1947’de De Gaulle muhalefet lideri olarak yeniden ortaya çıktı. Siyasi bir parti değil, ulusal bir hareket olduğunda ısrar ettiği “Fransız Halkının Rallisi” adını verdiği şeye yöneldi. Miting, Fransa’daki en büyük tek siyasi güç haline geldi, ancak hiçbir zaman çoğunluk statüsüne ulaşamadı. De Gaulle, siyasi sistemi küçümsemeye devam etmesine rağmen, bazı takipçilerinin ısrar ettiği gibi bir darbe yönetmeyi reddetti ve 1955’te tekrar emekli oldu.
Mayıs 1958’de bir grup Fransız sömürgeci ve militarist Cezayir’de iktidarı ele geçirdi ve Fransa’yı işgal etmekle tehdit etti. Zayıflamış Dördüncü Cumhuriyet çöktü ve muzaffer isyancılar, De Gaulle’ü Beşinci Fransa Cumhuriyeti’nin cumhurbaşkanı olarak iktidara geri çağırdı. Haziran 1958’den Nisan 1969’a kadar Fransa’da baskın güç olarak hüküm sürdü. Ancak birçoklarının iddia ettiği gibi o bir diktatör değildi; önce Parlamento tarafından, ardından halk tarafından doğrudan bir seçimle seçildi.
Başkan olarak De Gaulle, Fransa’yı ittifaklara derinden dahil etmek için her planla mücadele etti. Avrupa Birleşik Devletleri’nin kurulmasına ve İngilizlerin Ortak Pazar’a girmesine karşı çıktı. Fransa’nın Birleşmiş Milletler’e olan aidatlarının bir kısmını ödemeyi bıraktı, NATO karargahını Fransa’yı terk etmeye zorladı ve Fransız kuvvetlerini Atlantik İttifakı entegre ordularından çekti. Doğu Avrupa’daki Sovyet baskısını kınayarak, Çin’in dünyaya yönelik tehdidi konusunda da uyardı. Fransa’nın kolonilerini kurtardı, Vietnam’ın ABD’ye karşı “kurtuluş hareketini” destekledi ve Kanada’da “özgür bir Quebec” çağrısında bulundu.

De Gaulle, Fransızlarda gurur uyandırmada ve Fransız altın rezervlerini artırmada ve ekonomiyi güçlendirmede erken bir başarı elde etti. Bununla birlikte, saltanatının sonuna gelindiğinde, Fransa neredeyse dostsuzdu ve ekonomik kazanımları, 1968 baharında öğrenci ve işçi protesto hareketi tarafından neredeyse tamamen yok edilmişti.
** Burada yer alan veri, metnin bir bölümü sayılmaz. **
-- ==== Sys2Proof/Machine/Shared.lean ====
section
/-! DEFINITION. What several blocks do together: the flush of a tile and of a kiln (R128, R267, Table 10-8), the fault
of a kiln (R356, R357, R407), the step abort (R327, R328), the commit point (R341), and the release of a kiln (R355). -/

namespace Sys2Proof.Machine

/-! ## Fields of the KILN, ROUTER, TDMA, PUG and GLAZE pages -/

def fInStep : Fld := ⟨.kiln, 0x018, 3, 1⟩
def fRestart : Fld := ⟨.kiln, 0x018, 4, 1⟩
def fBusyOp : Fld := ⟨.kiln, 0x018, 8, 8⟩
def fKilnTiles : Fld := ⟨.kiln, 0x100, 32, 16⟩
def fKStep : Fld := ⟨.kiln, 0x120, 0, 32⟩
def fKSteps : Fld := ⟨.kiln, 0x120, 32, 32⟩
def fKFaultSrc : Fld := ⟨.kiln, 0x128, 8, 3⟩
def fKFaultCode : Fld := ⟨.kiln, 0x128, 0, 8⟩
def fCtxmap (p : Nat) : Fld := ⟨.kiln, 0x140, p, 1⟩
def fOwnKiln : Fld := ⟨.router, 0x108, 0, 8⟩
def fInKiln : Fld := ⟨.router, 0x108, 8, 1⟩
def fOwnSag : Fld := ⟨.router, 0x108, 9, 6⟩
def fOwnStep : Fld := ⟨.router, 0x108, 32, 32⟩
def fRouteCredit (r : Nat) : Fld := ⟨.router, 0x128 + 0x10 * r, 10, 15⟩
def fRouteCreditInit (r : Nat) : Fld := ⟨.router, 0x128 + 0x10 * r, 32, 11⟩
def fR0State : Fld := ⟨.tdma, 0x018, 0, 2⟩
def fR1State : Fld := ⟨.tdma, 0x018, 2, 2⟩
def fR0Base : Fld := ⟨.tdma, 0x100, 0, 21⟩
def fR0Log : Fld := ⟨.tdma, 0x100, 32, 4⟩
def fR0En : Fld := ⟨.tdma, 0x100, 40, 1⟩
def fR0Head : Fld := ⟨.tdma, 0x108, 0, 12⟩
def fFeedPort (f : Nat) : Fld := ⟨.pug, 0x200 + 0x10 * f, 0, 6⟩
def fFeedLink (f : Nat) : Fld := ⟨.pug, 0x200 + 0x10 * f, 6, 4⟩
def fFeedSet (f : Nat) : Fld := ⟨.pug, 0x200 + 0x10 * f, 10, 4⟩
def fFeedJob (f : Nat) : Fld := ⟨.pug, 0x200 + 0x10 * f, 14, 8⟩
def fFeedValid (f : Nat) : Fld := ⟨.pug, 0x200 + 0x10 * f, 22, 1⟩
def fFeedFill (f : Nat) : Fld := ⟨.pug, 0x200 + 0x10 * f, 24, 7⟩
def fFeedPos (f : Nat) : Fld := ⟨.pug, 0x200 + 0x10 * f, 32, 32⟩
def fFeedParts (f : Nat) : Fld := ⟨.pug, 0x208 + 0x10 * f, 0, 48⟩
def fFeedCount (f : Nat) : Fld := ⟨.pug, 0x208 + 0x10 * f, 48, 10⟩
def fPugStale : Fld := ⟨.pug, 0x128, 0, 16⟩
def fPugDups : Fld := ⟨.pug, 0x128, 16, 16⟩
def fPugHeld : Fld := ⟨.pug, 0x128, 32, 16⟩
def fLgen (j : Nat) : Fld := ⟨.pug, 0x180 + 8 * (j / 64), j % 64, 1⟩
def fGlzState : Fld := ⟨.glaze, 0x018, 0, 64⟩
def fGjob : Fld := ⟨.glaze, 0x100, 0, 8⟩
def fGjobValid : Fld := ⟨.glaze, 0x100, 8, 1⟩
def fGpolicy : Fld := ⟨.glaze, 0x100, 9, 2⟩
def fGcoord : Fld := ⟨.glaze, 0x100, 16, 12⟩
def fGmodules : Fld := ⟨.glaze, 0x100, 32, 13⟩
def fCommitted : Fld := ⟨.glaze, 0x128, 0, 32⟩
def fDurable : Fld := ⟨.glaze, 0x128, 32, 32⟩
def fMstate : Fld := ⟨.glaze, 0x138, 0, 2⟩

/-- The pug units. -/
def pugs16 : List Nat := List.range 16

/-- The feeds of a pug unit. -/
def feeds32 : List Nat := List.range 32

/-- The glaze units bound to a job (R332). -/
def State.jobGlaze (s : State) (j : Nat) : List Nat := ports48.filter fun p => s.on fGjobValid p && s.get fGjob p = j

/-- The stream contexts of a kiln: port and context. -/
def State.kilnCtx (s : State) (k : Nat) : List (Nat × Nat) :=
  ports48.flatMap fun p => (List.range 16).filterMap fun c =>
    if s.on (fCtxValid c) p && s.get (fCtxKiln c) p = k then some (p, c) else none

/-- The gather windows a kiln holds (R362): port and window. -/
def State.kilnWins (s : State) (k : Nat) : List (Nat × Nat) :=
  ports48.flatMap fun p => (List.range 8).filterMap fun w => if s.ax ⟨.winKiln, p, w⟩ = k + 1 then some (p, w) else none

/-- The feeds a kiln holds (R362): pug and feed. -/
def State.kilnFeeds (s : State) (k : Nat) : List (Nat × Nat) :=
  pugs16.flatMap fun u => feeds32.filterMap fun f => if s.ax ⟨.feedKiln, u, f⟩ = k + 1 then some (u, f) else none

/-- The feeds of a job: pug and feed. -/
def State.jobFeeds (s : State) (j : Nat) : List (Nat × Nat) :=
  pugs16.flatMap fun u => feeds32.filterMap fun f =>
    if s.on (fFeedValid f) u && s.get (fFeedJob f) u = j then some (u, f) else none
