/-- The branches of a multicast's tree at tile t, its own delivery among them. -/
def treeDown (r : Nat × Nat × Nat × Nat) (src t : Nat) : List Dir :=
  let own : List Dir := if r.1 ≤ tileX t ∧ tileX t ≤ r.2.1 ∧ r.2.2.1 ≤ tileY t ∧ tileY t ≤ r.2.2.2 then [.l] else []
  own ++ [Dir.n, .e, .s, .w].filter fun d =>
    let n := neigh (tileX t) (tileY t) d
    r.1 ≤ n.1 && n.1 ≤ r.2.1 && r.2.2.1 ≤ n.2 && n.2 ≤ r.2.2.2 && decide (treeUp r src (n.2 * 192 + n.1) = some (t, d))

/-- R260, R307: chunks added to a CREDIT of a feeder that waits for its token at router p on its way to tile d, or else a new
one. -/
def joinCredit (p d feed chunks : Nat) (new : Eff) : Eff := fun s =>
  let same (g : Flit) : Bool := g.at_ = p && g.h.typ = 5 && g.wait ≠ 0 && g.feed = feed && g.h.dx = tileX d && g.h.dy = tileY d &&
    g.h.arg / 256 + chunks ≤ 255
  if s.net.flits.any same then
    modNet (fun n => { n with flits := n.flits.map fun g => if same g then { g with h := { g.h with arg := g.h.arg + chunks * 256 } } else g }) s
  else new s

/-- A CREDIT of tile t toward tile d. -/
def sendCredit (t d feed chunks : Nat) : Eff := fun s =>
  joinCredit (s.phys t) d feed chunks (sendCtrl t (bktRouter (s.phys t)) d 5 (feed / 3 % 8 + chunks * 256) feed false) s

/-- The chunks of a branch that a router holds for a multicast. -/
def State.merged (s : State) (p feed : Nat) (br : Dir) : Nat :=
  ((s.net.merges.filter fun m => m.p = p && m.feed = feed && m.br = br).map fun m => m.chunks).sum

/-- R260: chunks that a branch of a multicast returns at tile t: what every branch of the router has, goes on upstream. -/
def mergeAt (t feed src : Nat) (r : Nat × Nat × Nat × Nat) (br : Dir) (chunks : Nat) : Eff := fun s =>
  let p := s.phys t
  let brs := treeDown r src t
  let n (d : Dir) : Nat := s.merged p (feed - 1) d + if d = br then chunks else 0
  let low := (brs.map n).foldl min (n br)
  let left : List Merge := brs.filterMap fun d => if n d - low = 0 then none else some ⟨p, feed - 1, d, n d - low⟩
  doAll [modNet (fun m => { m with merges := (m.merges.filter fun x => !(x.p = p && x.feed = feed - 1)) ++ left }),
    whenE (fun _ => low ≠ 0) (sendCredit t (match treeUp r src t with | some u => u.1 | none => src) feed low)] s

/-- R260: n lines of ring q of tile t are free again: whole chunks of 16 go back toward the ring's feeder. -/
def creditBack (t q n : Nat) : Eff := fun s =>
  let p := s.phys t
  let feed := s.ax ⟨.ringFeed, p, q⟩
  if feed = 0 ∨ 6 ≤ q then [] else
  let freed := s.ax ⟨.ringFreed, p, q⟩ + n
  doAll [setAx ⟨.ringFreed, p, q⟩ (freed % 16),
    whenE (fun _ => 16 ≤ freed) (withSome (s.feedDest (feed - 1)) skip fun d =>
      match s.feedRect (feed - 1) with
      | some r => mergeAt t feed d r .l (freed / 16)
      | none => sendCredit t d feed (freed / 16))] s

/-! ## Notices (R266) -/

/-- The index of the source tile of a flit. -/
def Flit.src (f : Flit) : Nat := f.h.sy * 192 + f.h.sx

/-- Where a physical router stands, logically; one that carries no logical tile has no x of its own, and the packet's takes its
place (DESIGN CHOICE, log entry 116). -/
def State.routerXY (s : State) (p : Nat) (f : Flit) : Nat × Nat :=
  match s.geo.carries p with
  | some t => (tileX t, tileY t)
  | none => (f.tx, p / 200)
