/-- The next router's set has room for a line of a set's output (R259); a neighbour that does not exist has none. -/
def State.combRoom (s : State) (t : Nat) (h : Hdr) : Bool :=
  let d := if h.dy < tileY t then Dir.s else if tileY t < h.dy then .n else if tileX t < h.dx then .w else .e
  (h.dx, h.dy) ≠ (tileX t, tileY t) && h.dx < 192 && h.dy < 180 && s.combHeld (h.dy * 192 + h.dx) h.set d < combBuf

/-- A line of a combine set's output leaves (R255, R259, R307); one that names no edge link is discarded (R251). -/
def acceptComb (t set : Nat) : Eff := fun s =>
  let p := s.phys t
  match s.net.combOut.find? fun o => o.p = p && o.set = set with
  | none => []
  | some o =>
    let cone := s.get (fCombCone set) p
    let slow := (s.netSlow 0 || s.netSlow 1) && s.slowWant (s.geo.combWant (s.kilnCfg (s.get fOwnKiln p)) (s.regCfg t) set)
    if o.h.exitEn ∧ !exitOk o.h.dx o.h.dy o.h.exit then
      doAll [recordErr .router p eARG o.h.low, modNet fun n => { n with combOut := n.combOut.erase o }] s
    else if !s.allowed p (16 + set) slow cone (s.get (fCombRate set) p) ∨ !s.roomIn p .l false false false cone ∨
        (if o.h.exitEn then s.ax ⟨.combCredit, p, set⟩ = 0 else !s.combRoom t o.h) then [] else
    match o.lines with
    | [] => modNet (fun n => { n with combOut := n.combOut.erase o }) s
    | l :: ls =>
      doAll [inject (flitAt p .l o.h false (o.lines.length = o.h.lines) (ls = []) l (s.get fEpoch 0) false
          (if o.h.exitEn then feedComb p set + 1 else 0)),
        modNet (fun n => { n with combOut := n.combOut.flatMap fun y => if y = o then (if ls = [] then [] else [{ y with lines := ls }]) else [y] }),
        whenE (fun _ => o.h.exitEn) (setAx ⟨.combCredit, p, set⟩ (s.ax ⟨.combCredit, p, set⟩ - 1)),
        useAllowance p (16 + set) slow cone] s

/-- The exit of D's remote requests: EO's route entry if it is in use, else the entry link of the store address's port:
edge tile and side (R227, DEDUCED, log entry 23). -/
def State.dmaExit (s : State) (t p a : Nat) : Option (Nat × Nat × Nat) :=
  if s.on (fRaValid 4) p ∧ s.on (fRaExitEn 4) p then some (s.get (fRaDx 4) p, s.get (fRaDy 4) p, s.get (fRaExit 4) p)
  else
    let port := min (a / slotSize) 47
    (s.geo.entryLink port (tileX t) (tileY t)).map fun i => ((edgeTile port i).1, (edgeTile port i).2, (edgeDir port).num)

/-- The lines of a remote request: the request line, and a write's data (Table 10-11). -/
def DReq.packet (r : DReq) : List (List Byte) :=
  (leBytes 8 r.addr ++ leBytes 8 (if r.write then (r.data.length - 1) * 2 ^ 32 else 0) ++ leBytes 48 0) ::
    (if r.write then linesOf (r.data.length + 1) r.data else [])

/-- The header of a remote request with RID i that leaves by an exit. -/
def State.dmaHdr (s : State) (t p : Nat) (j : DmaJob) (x : Nat × Nat × Nat) (r : DReq) (i : Nat) : Hdr := {
  cone := if j.ring = 0 then j.cone else 4, lines := r.packet.length, dx := x.1, dy := x.2.1, sx := tileX t, sy := tileY t
  sag := s.get fOwnSag p, exitEn := true, exit := x.2.2, kiln := s.get fOwnKiln p
  arg := (if r.write then 0 else 1 + (r.lines - 1) * 2 ^ 7) + i * 4 }

/-- The reservation D sends under: in EO's cone EO's own, allowance included; in another cone of the tile what its local port has
reserved there; ring 1 in the background share (R227, R265).  Sub-source and lines per frame.  DEDUCED, log entry 23. -/
def State.dmaShare (s : State) (p : Nat) (j : DmaJob) : Nat × Nat :=
  if j.ring = 1 then (15, 1)
  else if s.on (fRaValid 4) p ∧ s.on (fRaExitEn 4) p ∧ s.get (fRaCone 4) p = j.cone then (4, s.get (fRbRate 4) p)
  else (15, coneSum s.net.rsv p 9 j.cone)

/-- The lines of D's requests that the edge has not taken yet (R259).  DESIGN CHOICE, log entry 31. -/
def State.dmaAfloat (s : State) (t : Nat) : Nat :=
  (s.net.flits.filter fun f => f.h.typ = 0 && !f.ctrl && f.h.exitEn && f.feed = 0 && f.src = t).length +
  ((s.net.edge.filter fun e => e.h.typ = 0 && e.feed = 0 && e.src = t).map fun e => e.lines.length).sum

/-- A line of D's first remote request leaves: at its first line the request takes a RID that no other holds. -/
def acceptDma (t : Nat) : Eff := fun s =>
  let p := s.phys t
  match s.job p with
  | none => []
  | some j =>
    match j.reqs with
    | [] => []
    | r0 :: rs =>
      let done := s.ax ⟨.outLeft, p, 15⟩
      let reads := ((j.outst.filter fun x => !x.write).map fun x => x.lines).sum
      let rid := (List.range 32).find? fun i => j.outst.all fun x => x.rid ≠ i
      let cone := if j.ring = 0 then j.cone else 4
      let share := s.dmaShare p j
      let slow := s.slowEntry t 4
      match (if done = 0 then rid else some r0.rid), s.dmaExit t p r0.addr with
      | some i, some x =>
        if done = 0 ∧ !exitOk x.1 x.2.1 x.2.2 then
          doAll [recordErr .router p eARG (s.dmaHdr t p j x r0 i).low, dmaFail { j with reqs := rs } r0 eTIMEOUT] s
        else if !s.allowed p share.1 slow cone share.2 ∨ !s.roomIn p .l false false (j.ring = 1) cone ∨ 32 ≤ s.dmaAfloat t ∨ (done = 0 ∧ !r0.write ∧ 32 < reads + r0.lines) ∨
            (done = 0 ∧ r0.write ∧ j.outst ≠ []) then [] else
        let r := { r0 with rid := i }
        let ls := r.packet
        let h := s.dmaHdr t p j x r0 i
        let last := done + 1 = ls.length
        doAll [inject (flitAt p .l h false (done = 0) last (ls.getD done []) (s.get fEpoch 0) (j.ring = 1) 0),
          putJob (if last then { j with reqs := rs, outst := j.outst ++ [r] } else { j with reqs := r :: rs }),
          setAx ⟨.outLeft, p, 15⟩ (if last then 0 else done + 1), useAllowance p share.1 slow cone] s
      | _, _ => []

/-- LINE_ACCEPT: the next line of a source leaves onto its first link, if it has allowance and credit. -/
def effLineAccept (src : LineSrc) : Eff :=
  match src with
  | .route t e => if e < 5 then acceptRoute t e else if e = 5 then acceptCo t else skip
  | .stream p c e => acceptStream p c e
  | .comb t set => acceptComb t set
  | .dma t => acceptDma t

def execLineAccept (src : LineSrc) (s : State) : Host.Outcome State Fault Refusal := .next ((effLineAccept src).run s)

end Sys2Proof.Machine
end

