-- ==== Sys2Proof/Machine/Routes.lean ====
section
/-! DEFINITION. Reservations (R258–R265): what the route entries, combine sets and streams of a kiln use, the sums of
Table 09-6, and their bounds. -/

namespace Sys2Proof.Machine

/-! ## Register values of ROUTE and COMB (Tables 09-10, 09-11) -/

/-- A ROUTE_A value is out of range for entry r. -/
def routeABad (r : Nat) (v : W64) : Bool :=
  2 ≤ getBits v 0 4 || (getBits v 7 1 = 1 && (getBits v 4 3 = 0 || (r = 4 && getBits v 43 1 = 0))) ||
  192 ≤ getBits v 8 8 || 180 ≤ getBits v 16 8 || 192 ≤ getBits v 24 8 || 180 ≤ getBits v 32 8 ||
  6 ≤ getBits v 40 3 || (getBits v 43 1 = 1 && getBits v 40 3 ≠ 0) ||
  (getBits v 0 4 = 1 && getBits v 7 1 = 1 && (getBits v 24 8 < getBits v 8 8 || getBits v 32 8 < getBits v 16 8))

/-- A ROUTE_B value is out of range; `used` says that the entry is VALID. -/
def routeBBad (used : Bool) (v : W64) : Bool :=
  512 < getBits v 0 10 || 1024 < getBits v 32 11 || (used && (getBits v 0 10 = 0 || getBits v 32 11 < 2))

/-- A COMB value is out of range. -/
def combBad (v : W64) : Bool :=
  5 ≤ getBits v 5 3 || 512 < getBits v 18 10 ||
  (getBits v 17 1 = 1 && (getBits v 0 5 = 0 || getBits v 14 3 = 0 || getBits v 18 10 = 0))

/-- A QCFG value is out of range by itself (Table 04-12, R113). -/
def qcfgBad (v : W64) : Bool :=
  getBits v 0 6 ≠ 0 || getBits v 24 4 = 15 ||
  (getBits v 32 1 = 1 && spSize < getBits v 0 21 + 64 * 2 ^ getBits v 24 4)

/-- The lines of a ring, 0 where it is not enabled. -/
def qcfgLines (v : W64) : Nat := if getBits v 32 1 = 1 then 2 ^ getBits v 24 4 else 0

/-! ## The reservations of a kiln -/

/-- One stream or set that needs a reservation: its want (none: the route is broken), cone, rate, LIMIT, the tile it is
told under, the rings it feeds with CREDIT_INIT, and the edge link (port × 16 + link) it comes in by. -/
structure Need where
  t : Nat
  want : Option Want
  cone : Nat
  rate : Nat
  limit : Nat
  fed : List (Nat × Nat) := []
  credit : Nat := 0
  link : Option Nat := none
  deriving DecidableEq, Repr

/-- The route entries of a tile (R261); with `swap`, EO's inbound path too (R363). -/
def GeoMap.routeNeeds (g : GeoMap) (swap : Bool) (c : TileCfg) : List Need :=
  let x := c.t % 192
  let y := c.t / 192
  (c.routes.zipIdx.filter fun r => getBits r.1.1 7 1 = 1).flatMap fun r =>
    let a := r.1.1
    let b := r.1.2
    let dx := getBits a 8 8
    let dy := getBits a 16 8
    let ex := getBits a 44 2
    let n : Need := {
      t := c.t, cone := getBits a 4 3, rate := getBits b 0 10, limit := getBits b 48 16, want := g.entryWant c.t a }
    if getBits a 43 1 = 1 then
      n :: if swap && r.2 = 4 then
        [{ n with
            limit := 0
            want := (g.uniWant (5 + ex) dx dy x y).map fun w => { w with uses := w.uses ++ [(g.phys c.t, 4)], h := w.h + 1 }
            link := (edgeOf dx dy (dirOf ex)).map fun e => e.1 * 16 + e.2 }] else []
    else [{ n with
        credit := getBits b 32 11
        fed := (if getBits a 0 4 = 1 then rectTiles dx (getBits a 24 8) dy (getBits a 32 8) else [dy * 192 + dx]).map fun t => (t, getBits a 40 3) }]

/-- The combine sets of a tile. -/
def GeoMap.combNeeds (g : GeoMap) (cfg : Nat → Option TileCfg) (c : TileCfg) : List Need :=
  (c.combs.zipIdx.filter fun r => getBits r.1 17 1 = 1).map fun r =>
    { t := c.t, cone := getBits r.1 14 3, rate := getBits r.1 18 10, limit := getBits r.1 49 15, want := g.combWant cfg c r.2 }

/-- The kilns' reservations a need makes. -/
def Need.rsvs (k : Nat) (n : Need) : List Rsv :=
  ((n.want.map fun w => w.uses.map fun u => (⟨k, u.1, u.2, n.cone, n.rate⟩ : Rsv)).getD []) ++
  (match n.link with | some l => [⟨k, l, 12, n.cone, n.rate⟩] | none => [])

/-- The routers where a multicast branches: merge streams, kind 10. -/
def Need.merges (k : Nat) (n : Need) : List Rsv :=
  if n.fed.length ≤ 1 then [] else
  match n.want with
  | none => []
  | some w => ((w.uses.map fun u => u.1).dedup.filter fun p => 2 ≤ ((w.uses.filter fun u => u.1 = p && u.2 ≤ 4).dedup.length)).map
      fun p => ⟨k, p, 10, n.cone, n.rate⟩

/-- Lines per 512 cycles that reservations take of a port. DESIGN CHOICE, log entry 16. -/
def rsvSum (l : List Rsv) (p kind : Nat) : Nat :=
  ((l.filter fun r => r.p = p && r.kind = kind).map fun r => r.rate * 2 ^ (7 - r.cone)).sum

/-- A_c of every cone, doubled: the lines of an input buffer. -/
def bufSum (l : List Rsv) (p kind : Nat) : Nat := 2 * ((l.filter fun r => r.p = p && r.kind = kind).map fun r => r.rate).sum

/-- R258, R264: the bound of a need is within its LIMIT, in units of 10 ns (0: none). -/
def State.boundFits (s : State) (n : Need) : Bool :=
  match n.want with
  | none => true
  | some w => n.limit = 0 ||
      24 + (w.h + 2 * w.d) * (3 + 2 * 2 ^ (n.cone + 2)) * (if s.slowRoute w then 2 else 1) ≤ 24 * n.limit

/-- An error with INFO made from the tile a position carries; a position that carries none has no INFO of the spec's. -/
def State.rsvErr (s : State) (code p port : Nat) : WErr := ⟨code, (s.geo.carries p).map fun t => t * 8 + port⟩

/-- The lines of the ring a need feeds: the kiln's own record, or the registers of a tile outside it. -/
def State.fedLines (s : State) (cfg : Nat → Option TileCfg) (t q : Nat) : Nat :=
  match cfg t with
  | some c => qcfgLines (c.qcfg.getD q 0)
  | none => qcfgLines (s.rd .tile (s.phys t) (0x440 + 8 * q))

/-- Table 09-6 for the needs of a kiln. -/
def State.rsvCheck (s : State) (k : Nat) (cfg : Nat → Option TileCfg) (ns : List Need) : Option WErr :=
  let new := ns.flatMap (Need.rsvs k) ++ ns.flatMap (Need.merges k)
  let l := (s.net.rsv.filter fun r => r.kiln ≠ k) ++ new
  firstErr [
    ((new.find? fun r => r.kind ≤ 3 && 504 < rsvSum l r.p r.kind).map fun r => s.rsvErr eFULL r.p r.kind),
    ((new.find? fun r => r.kind = 12 && 504 < rsvSum l r.p r.kind).map fun r => ⟨eFULL, some (r.p / 16)⟩),
    ((new.find? fun r => r.kind = 4 && 252 < rsvSum l r.p r.kind).map fun r => s.rsvErr eFULL r.p 4),
    ((new.find? fun r => 5 ≤ r.kind && r.kind ≤ 9 && 128 < bufSum l r.p r.kind).map fun r => s.rsvErr eFULL r.p (r.kind - 5)),
    ((new.find? fun r => r.kind = 10 && 16 < (l.filter fun x => x.p = r.p && x.kind = 10).length).map fun r => s.rsvErr eFULL r.p 5),
    (ns.findSome? fun n => (n.fed.find? fun f => s.fedLines cfg f.1 f.2 < 32 || n.credit * 16 ≠ s.fedLines cfg f.1 f.2).map
      fun f => ⟨eARG, some f.1⟩),
    ((ns.find? fun n => n.want = none).map fun n => ⟨eFENCED, some n.t⟩),
    ((ns.find? fun n => !s.boundFits n).map fun n => ⟨eARG, some (n.t * 8 + 7)⟩)]

/-! ## Streams (R282, R284) -/

/-- The need of a STREAM entry of port p. -/
def State.streamNeed (s : State) (p : Nat) (t : Strm) : Need :=
  let e := edgeTile p t.link
  { t := e.2 * 192 + e.1, cone := t.cone, rate := t.rate, limit := t.limit, credit := t.creditInit, link := some (p * 16 + t.link)
    want := (t.want s.geo).map fun w => { w with h := w.h + 1 }
    fed := (rectTiles t.dx t.x2 t.dy t.y2).map fun d => (d, 4 + t.q) }

/-- The entries of a context's list. -/
def State.listOf (s : State) (p c a n : Nat) : List Strm := (List.range n).map fun i => s.listEntry p c a i

/-- The reserved read rate of a stream in MB/s (R284). -/
def Strm.mbps (t : Strm) : Nat := t.rate * 64 * 2400 / 2 ^ (t.cone + 2)

/-- The GATHER entry before entry i of a list that fills its window. -/
def gatherOf (l : List Strm) (t : Strm) : Option Strm :=
  (l.filter fun g => g.op = 1 && g.win = t.win && g.entry < t.entry).getLast?

/-- The segments of a window that a stream touches. -/
def State.touches (s : State) (l : List Strm) (t : Strm) : List Seg :=
  match gatherOf l t with
  | none => []
  | some g => ((List.range g.nsegs).map fun i => s.segEntry t.port t.win g.addr i).filter fun x =>
      x.woff * 64 < t.addr + t.len && t.addr < x.woff * 64 + x.len

/-- The stacks a stream reads. -/
def State.stacksOf (s : State) (l : List Strm) (t : Strm) : List Nat :=
  match t.src with
  | 0 => [t.addr / slotSize]
  | 1 => [t.port]
  | _ => ((s.touches l t).map fun x => if x.path = 2 then x.stack else t.port).dedup

/-- The budget of a list's streams for kiln k: one item for each stack read; the first carries the transpose. -/
def State.buds (s : State) (k : Nat) (l : List Strm) : List Bud :=
  (l.filter fun t => t.op = 0).flatMap fun t => (s.stacksOf l t).zipIdx.map fun x => ⟨k, x.1, t.port, t.mbps, t.tr && x.2 = 0⟩

/-- R284's two checks of a port's stack. -/
def State.budCheck (s : State) (k : Nat) (new : List Bud) : Option WErr :=
  let l := (s.sl.bud.filter fun b => b.kiln ≠ k) ++ new
  firstErr [
    ((new.find? fun b => 1000 * s.get fReadMax b.stack < ((l.filter fun x => x.stack = b.stack).map fun x => x.mbps).sum).map
      fun b => ⟨eFULL, some b.stack⟩),
    ((new.find? fun b => b.tr && 1024000 < ((l.filter fun x => x.port = b.port && x.tr).map fun x => x.mbps).sum).map
      fun b => ⟨eFULL, some b.port⟩)]

/-! ## Loaded kilns whose bounds no longer fit (R264, R404) -/

/-- The needs of a loaded kiln, from its registers and lists. -/
def State.kilnNeeds (s : State) (k : Nat) : List Need :=
  ((s.kilnTiles k).flatMap fun t => s.geo.routeNeeds false (s.regCfg t) ++ s.geo.combNeeds (s.kilnCfg k) (s.regCfg t)) ++
  ((s.kilnCtx k).flatMap fun c => ((s.listOf c.1 c.2 (s.get (fCtxList c.2) c.1) (s.get (fCtxLen c.2) c.1)).filter fun t => t.op = 0).map
    (s.streamNeed c.1))

/-- Every bound of a loaded kiln is within its LIMIT, and no route is broken. -/
def State.kilnFits (s : State) (k : Nat) : Bool := (s.kilnNeeds k).all fun n => n.want ≠ none && s.boundFits n

end Sys2Proof.Machine
end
De Gaulle 11 yıl boyunca hüküm sürdü, ancak sağlam eli birçok vatandaşı boğmaya ve ardından çileden çıkarmaya başladı. Nisan 1969’da Fransızlar, Senato’yu ve Fransa bölgelerini yeniden düzenleme programına karşı oy kullandı. Planı reddedilirse istifa etmekle tehdit etmişti ve sözüne sadık kalarak derhal tüm gücünden vazgeçti. Bundan sonra De Gaulle siyasi konularda sessiz kaldı. En sevdiği teğmenlerden biri olan Georges Pompidou, onun yerine başkan olarak seçildi. Charles De Gaulle, 9 Kasım 1970’de Colombey-les-Deux-Eglises’te öldü.